(PROBLEM TO SOLVE)
Only lines with the word "structure" belong in the answer; copy them from the records below.

SUPPLIED ENTRIES section start

/-- R237, R242. A copy: what it captured at issue, and its progress. -/
structure Copy where
  seq : Nat
  fn : Nat
  ui : Bool
  head : Word
  word : Word
  src : Reg
  dst : Reg
  srcRec : ShapeRec
  dstRec : ShapeRec
  rnd : BitVec 2
  tile : Nat
  tshape : Word
  rb : Nat
  cq : Nat
  sw : Bool
  memSeq : Nat
  mxSeq : Nat
  started : Bool
  failed : Bool
  done : Nat
  flags : BitVec 5
  /-- The register of g[B], which the follow-on MMA names. -/
  breg : BitVec 5
  /-- R241. The elements whose source bytes carried a poison mark. -/
  dirty : NSet
  /-- R375. The domain of its context at issue. -/
  dom : BitVec 6
  deriving DecidableEq, Repr

/-- R354, R357. An item of work for a core: what its control context starts with, and the levels it counts in. -/
structure LaunchItem where
  job : Nat
  /-- The launch's entry and generation, and the item's rank in it; none for a Hamper node (R355). -/
  launch : Option (Nat × Nat)
  rank : Nat
  graph : Nat
  phase : Option Nat
  entry : Word
  tvec : Word
  xlbase : Word
  live : Word
  phrec : Word
  dom : BitVec 6
  regs : SMap Reg
  /-- R51, R356. The images: 0 to 2 the scratchpad banks, 3 the cluster; address and length. -/
  images : List (Nat × Word × Nat)
  /-- R321. The Hamper node that the item carries out: its die, entry and generation. -/
  node : Option (Nat × Nat × Nat)
  /-- R360. Cancelled: its contexts stop at their next group boundaries. -/
  cancelled : Bool
  deriving DecidableEq, Repr

/-- R249, R252. The engine work of a pre-empted core: the sequencer's, the matrix and function queue, the copies with the
suspensions and the failure's progress, and the range locks of the core's and of the cluster's table. -/
structure Held where
  seq : List SeqItem
  window : List SeqEntry
  vsqEnded : NSet
  vsqSusp : Bool
  vsqPc : Word
  mxq : List MxOp
  mxSusp : Bool
  copies : List Copy
  cpSusp : Bool
  cpProgSeq : BitVec 32
  cpProgDone : BitVec 32
  mxIssued : BitVec 32
  mxDone : BitVec 32
  cpIssued : BitVec 32
  cpDone : BitVec 32
  parkBusy : Nat
  parkBytes : BitVec 32
  locks : List Lock
  clusterLocks : List Lock
  deriving DecidableEq, Repr

/-- R252. What an image in memory holds in its parts of open layout: where SAVECTX wrote it, the number of the free bytes that stand
there and by which the image is known wherever it is moved, the number of its context, and, for a control context, the engine work. -/
structure SavedImage where
  core : Nat
  addr : Nat
  seed : Nat
  uid : Nat
  work : Option Held
  deriving DecidableEq, Repr

/-- R362, R364. A time slice of a job on a core. -/
structure Slice where
  job : Nat
  period : Nat
  budget : Nat
  deadline : Nat
  ready : Bool
  running : Bool
  grace : Bool
  left : Nat
  released : Nat
  missed : Bool
  deriving DecidableEq, Repr

/-- A core: its contexts, its memories and its engines. -/
structure Core where
  ctxs : SMap Ctx
  /-- R399. The sequence number of the next request of each slot, whichever context stands in it. -/
  tags : SMap Nat
  spad : Memory
  v : SMap VReg
  q : SMap (BitVec 512)
  streams : SMap Stream
  seq : List SeqItem
  seqNext : Nat
  window : List SeqEntry
  /-- R157. The accepted entries whose last execution left one of their streams ENDED. -/
  vsqEnded : NSet
  vsqSusp : Bool
  vsqPc : Word
  tiles : SMap Tile
  tshape : SMap Word
  active : Latch
  shadow : Latch
  acc : SMap AccRow
  mxq : List MxOp
  mxIssued : BitVec 32
  mxDone : BitVec 32
  mxSusp : Bool
  fns : SMap Fn
  fntol : Word
  fnRoots : Nat
  fnZero : Bool
  fnLast : Nat
  locks : List Lock
  copies : List Copy
  cpIssued : BitVec 32
  cpDone : BitVec 32
  cpSusp : Bool
  cpProgSeq : BitVec 32
  cpProgDone : BitVec 32
  parkBusy : Nat
  parkBytes : BitVec 32
  otbase : Word
  otlimit : Nat
  /-- R233. The shape-record cache: (OTBASE, index, domain) and the record's 64 bytes. -/
  recCache : List (Nat × Nat × Nat × BitVec 512)
  prvec : Word
  livebase : Word
  lastdom : BitVec 6
  /-- R104. Stopped by HALT: the job scheduler or the debugger restarts it. -/
  stopped : Bool
  /-- R104. Stopped by BREAK for the debugger. -/
  broken : Bool
  /-- R384. Stopped by the Lantern. -/
  lnStop : Bool
  /-- The job the core runs for (R357). -/
  job : Nat
  /-- R249, R250. Pre-empted: the contexts that count as suspended, and the bank of the resident handler. -/
  preempted : Bool
  suspended : SMap Ctx
  resident : SMap Reg
  /-- R357. The item whose control context runs, and the queued items, oldest first. -/
  current : Option LaunchItem
  queue : List LaunchItem
  slices : List Slice
  /-- R364. Items switched out, each with its contexts and the resident handler's context, which resumes after its YIELD. -/
  away : List (LaunchItem × SMap Ctx × Ctx)
  /-- R249, R255. Engine work that waits for SAVECTX, or for the ERET that reinstates it. -/
  held : Option Held
  /-- R256. Withdrawn from service. -/
  withdrawn : Bool
  /-- R362, R367. The cycle of the core's last release by a barrier of each job. -/
  stepAt : SMap Nat
  /-- R88. The slot of the context that issued last. -/
  last : Nat
  deriving DecidableEq, Repr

SUPPLIED ENTRIES section end

(REPLY TO THE EXERCISE)
structure Copy where
structure LaunchItem where
structure Held where
structure SavedImage where
structure Slice where
structure Core where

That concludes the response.